Originally Posted by Tupelo3

I'm sorry Zanpar, but I respectfully believe your statements are way overboard. There is absolutely NO new research that "strongly suggest that PD can be treated" by controlling the methylation cycle.

With regard to your first linked study, that's very old information, not new. That study was conducted, on mice, in 2001. Just because some whole foods supporter with a web site comments about it today doesn't make it any more recent than 13 years. The second study linked was just a meta analysis of older research on the MTHFR C677 polymorphism and the increase in risk of getting PD. Again, this relationship between the MTHFR polymorphism and susceptibility to PD has been know for years. However, the relationship in no way means that (1) this is an actual cause of PD; or (2) that changing levels of folate and/or ultimately homocysteine, will either stop or slow the progression of neural cell death. In fact, to quote directly from the study you have referenced:

Recent findings suggest that homocysteine levels are increased in PD patients (Allain et al. 1995; Kuhn et al. 1998; Yasui et al. 2000), but it is not known whether this alteration precedes disease onset. In addition, the clinical data are mainly from studies of patients treated with levodopa, a drug that may itself affect homocysteine levels (Miller et al. 1997; Muller et al. 2001). It therefore remains unclear whether folate deficiency and/or elevated homocysteine levels play a critical role in the pathogenesis of PD.
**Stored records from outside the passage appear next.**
/-- An entry names a package as a holder: the crown, a pointer, or a marked group. -/
def recorded (e : DirEntry) (who : Nat) : Bool :=
  e.crown == who || e.mirror == some who || e.reps.contains who || (e.mode == .coarse && e.groups.getLsbD (who / 32))
/-- Record a replica holder; a fifth makes the entry COARSE (R177). -/
def addReplica (e : DirEntry) (who : Nat) : DirEntry :=
  if recorded e who then e
  else if e.mode = .coarse then { e with groups := e.groups ||| (1#32 <<< (who / 32)) }
  else if e.reps.length < 4 then { e with reps := e.reps ++ [who] }
  else { e with mode := .coarse, reps := [], groups := (who :: e.reps).foldl (fun g a => g ||| (1#32 <<< (a / 32))) e.groups }

/-- The packages that may hold a replica, other than the crown and the requester (R184). -/
def replicaHolders (s : State) (e : DirEntry) (req : Nat) : List Nat :=
  let all := if e.mode = .coarse then (List.range (podSize s)).filter fun a => e.groups.getLsbD (a / 32) else e.reps
  all.filter fun a => a != req && a != e.crown && some a != e.mirror && !s.am.lost.contains a

/-! ## Injection begins (R188) -/

/-- The packages offered a page: by free frames of the page's set group, then AID, at most 4; never that of its other crowned copy. -/
def candidates (s : State) (gpn : Nat) (avoid : List Nat) : List Nat :=
  let g := setIndex gpn / 2 ^ 13 % 64
  let avoid := avoid ++ (s.am.others.lookup gpn).toList
  let ok := s.am.sums.filter fun x => !avoid.contains x.1 && x.1 != aid s && !s.am.lost.contains x.1 && x.2.1.getLsbD g
  ((sortOn (fun x => 2 ^ 26 - 1024 * x.2.2 + x.1) ok).map (·.1)).take 4

/-- The second crowned copy of a page, where this package is its home. -/
def mirrorOf (s : State) (gpn : Nat) : List Nat := ((dirFind s gpn).bind (·.mirror)).toList

/-- Begin a round of offers for a page. -/
def offerRound (s : State) (gpn : Nat) : State :=
  let go (x : Inject) : Inject :=
    let l := candidates s gpn (mirrorOf s gpn ++ x.mirror.toList)
    { x with offers := l.drop 1, since := s.now, sentTo := none, refused := l.isEmpty }
  let l := match s.am.injects.find? fun x => x.gpn == gpn with
    | some x => candidates s gpn (mirrorOf s gpn ++ x.mirror.toList)
    | none => []
  let s := s.modAm fun a => { a with injects := modFirst (fun x => x.gpn == gpn) go a.injects }
  match l with
  | c :: _ => send (bumpStat s 2) c (.offer gpn true)
  | [] => s

/-- Begin the injection of a crowned page, or the placement of a mirror for a requester. -/
def startInject (s : State) (gpn : Nat) (mirror : Option Nat) : State :=
  if s.am.injects.any fun x => x.gpn == gpn then s
  else
    let s := s.modAm fun a =>
      { a with injects := a.injects ++ [{ gpn := gpn, offers := [], rounds := 0, since := s.now, sentTo := none, refused := false,
                                          mirror := mirror }] }
    let s := if mirror.isNone then modTag s gpn fun t => { decay (epochOf s) t with transit := true } else s
    offerRound s gpn

/-- A replica is evicted silently; the regions that mark its words abort (R187, R243). -/
def evictReplica (s : State) (gpn : Nat) : State :=
  dropPage ((pageMarkers s gpn).foldl (fun s x => abortRegion s x.slot 3 x.slot) s) gpn

/-- A way for a page: free to take, in the state with it emptied; chosen, while its master is sent away; none for now; none ever (R183, R187,
R189). -/
inductive WayFor where
  | free (s : State) (way : Nat)
  | pick (s : State) (way : Nat)
  | wait (s : State)
  | disabled

/-- The choice of R187: a replica is evicted at once, a master's injection begins. -/
def wayFor (s : State) (gpn : Nat) : WayFor :=
  let set := setIndex gpn
  let s := decaySet s set
  match chooseWay s set with
  | none => if setUsable s set then .wait s else .disabled
  | some w => match tagAt s set w with
    | none => .free s w
    | some t => if t.state = .replica then .free (evictReplica s t.gpn) w else .pick (startInject s t.gpn none) w

/-- The way chosen for a page that has none yet. -/
def pickOf (s : State) (gpn : Nat) : Option Nat :=
  ((s.am.climbs.filter fun c => c.gpn == gpn).findSome? (·.pick)).or ((s.am.crowns.filter fun r => r.gpn == gpn).findSome? (·.pick))
/-- A crown, or a first touch, that no access waits for any more is taken all the same. -/
def withCrown (s : State) (gpn : Nat) : State :=
  if s.am.crowns.any fun r => r.gpn == gpn && !r.effective then s
  else
    let r : CrownReq := { gpn := gpn, granted := crownHere s gpn && !s.am.released.contains gpn, done := false, floor := 0, since := s.now }
    s.modAm fun a => { a with crowns := a.crowns.filter (fun r => r.gpn != gpn) ++ [r] }
/-- Note the way chosen for a page. -/
def setPick (s : State) (gpn : Nat) (w : Option Nat) : State :=
  if (climbFor s gpn).isSome then s.modAm fun a => { a with climbs := a.climbs.map fun c => if c.gpn = gpn ∧ c.stage ≠ .amc then { c with pick := w } else c }
  else
    let s := if w.isSome then withCrown s gpn else s
    s.modAm fun a => { a with crowns := a.crowns.map fun r => if r.gpn = gpn then { r with pick := w } else r }

/-- A way chosen afresh for a page that has come, or is to come. -/
def choosePlace (s : State) (gpn : Nat) : WayFor :=
  match wayFor s gpn with
  | .pick s w => .pick (setPick s gpn (some w)) w
  | o => o
/-- The frame of a page that has come: its own; the way chosen for it, once that is empty; or one chosen now. -/
def placeFor (s : State) (gpn : Nat) : WayFor :=
  match tagOf s gpn, pickOf s gpn with
  | some t, _ => .free s t.way
  | none, none => choosePlace s gpn
  | none, some w =>
    if parkedWay s (setIndex gpn) w then choosePlace (setPick s gpn none) gpn
    else match tagAt s (setIndex gpn) w with
      | none => .free (setPick s gpn none) w
      | some t => if injecting s t.gpn then .wait s else choosePlace (setPick s gpn none) gpn

end Sys2Proof.Machine
end

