/-- DIR_FULL_TIMEOUT: a request for which no entry could be placed in 2^20 dc faults at its requester (R179). -/
def execDirFullTimeout (m : Nat) (s : State) : Out :=
  match msgAt s m with
  | none => .next s
  | some e => match newEntryFor e with
    | some (gpn, req) =>
      .next (if e.at_ + 2 ^ 20 ≤ s.now ∧ (dirFind s gpn).isNone ∧ !placing s gpn ∧ (dirAdd s (newEntry gpn req)).isNone then
        match e.msg with
        | .remote id k _ _ ps _ _ _ _ => send (dropMsg s m) req (.remoteAns id k (partsLo ps) [] 0 0 Tc.amDirFull)
        | .granule src cmd g _ va _ _ _ _ _ _ parked _ => if parked then s else issuerFault s (.granule src cmd g va) Tc.amDirFull 0 0 true
        | _ => send (dropMsg s m) req (.amFault gpn Tc.amDirFull)
      else s)
    | none => .next s

/-! ## Crown moves (R184, R185, R194, R195) -/

/-- The transaction is over: the entry names its crown, the floor goes to the requester, and the old master frees its frame, or keeps it as
the second crowned copy where the crown went to that (R195). -/
def finishCrown (s : State) (e : DirEntry) (t : DirTx) : State :=
  let mirror := if e.mirror = some t.req then some t.old else e.mirror
  let s := dirMod s e.gpn fun x =>
    { x with crown := t.req, mirror := mirror, floor := t.floor, reps := [], groups := 0, mode := .precise, tx := none }
  let s := send s t.req (.complete e.gpn t.floor t.req mirror)
  if t.old = t.req then s else send s t.old (.complete e.gpn t.floor t.req mirror)

/-- The home opens a crown transaction. The requester's statement counts where the entry records it (notes/assumptions/32.md); a master that
asks has said what lease end it holds. -/
def openCrown (s : State) (e : DirEntry) (req : Nat) (replica : Bool) (fle : Nat) : State :=
  let holders := replicaHolders s e req
  let moves := e.crown != req
  let t : DirTx := { req := req, acks := holders.length + moves.toNat, floor := if moves then 0 else fle, since := s.now, old := e.crown }
  let s := dirMod s e.gpn fun x => { x with tx := some t }
  let s := holders.foldl (fun s h => send s h (.inval e.gpn)) s
  if moves then send s e.crown (.release e.gpn req (e.mirror == some req || (replica && recorded e req)))
  else if holders.isEmpty then finishCrown s e t
  else s

/-- A mirror's page is under way from the crown. -/
def mirrorSent (s : State) (gpn : Nat) : Bool := s.am.injects.any fun x => x.gpn == gpn && x.mirror.isSome && x.sentTo.isSome

def crownTransaction (s : State) (m gpn req : Nat) (replica mirr : Bool) (fle : Nat) : State :=
  if mirrorSent s gpn then s
  else atEntry s m gpn req mirr false (lostAt gpn req) id fun s e => openCrown s e req replica fle

def execCrownTransaction (m : Nat) (s : State) : Out :=
  match msgAt s m with
  | some e => .next (match e.msg with | .crownReq gpn req replica mirr fle => crownTransaction s m gpn req replica mirr fle | _ => s)
  | none => .next s

/-- A message that must leave regions marking its page alone is held, from the dc it is first met (R240). -/
def holdMsg (s : State) (gpn : Nat) (e : Env) : State :=
  if s.dom.holds.any fun h => h.1 == gpn && h.2.2 == e then s
  else s.modDom fun d => { d with holds := d.holds ++ [(gpn, s.now, e)] }
def unholdMsg (s : State) (gpn : Nat) (e : Env) : State :=
  s.modDom fun d => { d with holds := d.holds.filter fun h => !(h.1 == gpn && h.2.2 == e) }

/-- INVALIDATION: a settled replica is dropped and its largest lease end answered; a filling one answers after the fill. -/
def invalidate (s : State) (m : Nat) (e : Env) (gpn : Nat) : State :=
  if !(pageMarkers s gpn).isEmpty then holdMsg s gpn e
  else match tagOf s gpn with
  | none => send (dropMsg (unholdMsg s gpn e) m) e.src (.invalAck gpn (aid s) none)
  | some t =>
    if t.state ≠ .replica then
      send (dropMsg (unholdMsg s gpn e) m) e.src (.invalAck gpn (aid s) (if t.transit then some (pageTimes s gpn).2 else none))
    else if t.transit then s
    else
      let s := publishPage (dropMsg (unholdMsg s gpn e) m) gpn
      let fle := (pageTimes s gpn).2
      send (dropPage s gpn) e.src (.invalAck gpn (aid s) (some fle))

def execInvalidation (m : Nat) (s : State) : Out :=
  match msgAt s m with
  | some e => .next (match e.msg with | .inval gpn => invalidate s m e gpn | _ => s)
  | none => .next s
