-- ==== Sys2Proof/Machine/Launch.lean ====
section
/-! DEFINITION. The command processor's side of launches (R252 to R266): queues and device-built records, what the CP chooses, reads and checks,
the deal of teams, their placement on cores, and the end of groups, teams and launches (R256, R266, R276). -/

namespace Sys2Proof.Machine

open Sys2Proof

/-! ## Queues (R252, R253) -/

def ctxOn (s : State) (c : Nat) : Bool := bit (ctxAt s c).ctl.toNat 0
def lqAt (s : State) (c q : Nat) : LaunchQ := (ctxAt s c).queues.getD q LaunchQ.reset
def modLq (s : State) (c q : Nat) (f : LaunchQ → LaunchQ) : State := s.modCtx c fun x => { x with queues := x.queues.modify q f }
/-- The size of a ring, where it is one the CP reads. -/
def lqSize (x : LaunchQ) : Option Nat :=
  let n := x.ctl.toNat % 2 ^ 13
  if 16 ≤ n ∧ n ≤ 4096 ∧ n &&& (n - 1) = 0 then some n else none
def lqPri (x : LaunchQ) : Nat := bits x.ctl.toNat 17 16
/-- The queue has a head record. -/
def lqLive (s : State) (c q : Nat) : Bool :=
  let x := lqAt s c q
  ctxOn s c && bit x.ctl.toNat 24 && (lqSize x).isSome && x.head != x.tail
def headVa (x : LaunchQ) : Nat := x.base.toNat / 4096 * 4096 + 64 * x.head.toNat

/-- Record `n` of a queue has retired: DONE goes to the largest n with no gap below (R252). -/
def lqFinish (x : LaunchQ) (n : Nat) : LaunchQ :=
  let fin := n :: x.fin
  let d := (List.range fin.length).foldl (fun d _ => if fin.contains (d + 1) then d + 1 else d) x.done.toNat
  { x with done := w64 d, fin := fin.filter (d < ·) }
/-- HEAD moves past a record. -/
def lqStep (x : LaunchQ) : LaunchQ := { x with head := BitVec.ofNat 12 ((x.head.toNat + 1) % (lqSize x).getD 4096), next := x.next + 1 }

/-! ## Records (R254, R255) -/

def recWords (b : List Byte) : List Nat := (List.range 8).map fun k => field b (8 * k) 8
def parseRecord (ws : List Nat) : Record :=
  let w (k : Nat) : Nat := ws.getD k 0
  let b (k lo : Nat) : BitVec 8 := BitVec.ofNat 8 (w k / 2 ^ lo)
  { kind := b 0 0, width := b 0 8, regs := b 0 16, cims := b 0 24, groups := b 0 32, flags := b 0 40, status := b 0 48, waitq := b 0 56
    entry := w64 (w 1), teams := BitVec.ofNat 32 (w 2), lanes := BitVec.ofNat 32 (w 2 / 2 ^ 32), sram := BitVec.ofNat 32 (w 3)
    tilerows := BitVec.ofNat 16 (w 3 / 2 ^ 32), wdog := b 3 48, res0 := b 3 56, wintab := w64 (w 4), snaptab := w64 (w 5)
    waitval := w64 (w 6), segtab := w64 (w 7) }
def flagOrder (r : Record) : Bool := r.flags.getLsbD 0
def flagWait (r : Record) : Bool := r.flags.getLsbD 1
def flagCoop (r : Record) : Bool := r.flags.getLsbD 2
/-- The refusal of a record's own fields: 0x02, 0x03, or 0; `own` is the queue and number a wait must not name. -/
def recordStatus (ws : List Nat) (own : Option (Nat × Nat)) : Nat :=
  let r := parseRecord ws
  if r.kind = 0 ∨ 3 < r.kind.toNat then 2
  else if (List.range 8).any fun k => recordWordBad false k (ws.take (k + 1)) then 3
  else if flagWait r ∧ own.any (fun o => r.waitq.toNat % 16 == o.1 && o.2 ≤ r.waitval.toNat) then 3
  else 0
What I personally find most interesting about this research is that it has shown that the adverse effects of homocysteine on dopaminergic cells is ameliorated by administration of the antioxidant uric acid. This may be the reason why there has been some recent studies that have shown possible progression slowing with the use of Inosine (which raises blood levels of uric acid). In that regard, the NIH is going to begin, later this year, a large multi-centered clinical study researching inosine on it's potential as a progression slowing drug. I'm not sure if they have posted the study yet, but I am sure that they haven't yet begun to recruit patients. This may be a better way to test your hypothesis re: MTHFR rather than taking B-12 shots, and certainly better than just increasing dietary folate.

Thanks,

Gary

Originally Posted by zanpar321

Hi Gary,

From what I can discover from researching the methylation cycle, it seems apparent that this cycle clearly involves the creation of glutithione and dopamine, which are certainly factors in PD, so if broken would affect PD symptoms to some extent. I'm not saying it's the fix all solution. Throwing excess L-dopa at the symptoms may not be the best solution. The research may not have caught up to this yet, but I'm suggesting that there is something to be learned from the methylation cycle which pertains to PD treatment.

Originally Posted by Tupelo3

I agree that there is interest in the methylation cycle and its relationship with PD, and, ultimately you may be correct that it will lead to new treatments. However, that is much different than stating that new research strongly suggests that PD can be treated by fixing this. The research on the relationship between PD risk and problems with methylation is decades old. What would interest me, and probably many other members, would be if you can provide current research which gives evidence that controlling the cycle can be interventional (slow progression) or provide symptomatic relief. I certainly hope this can be found and, again, it's one of the reasons I'm interested in the inosine research. I was just unaware of any methylation research that supports your statements and would like to read it if available.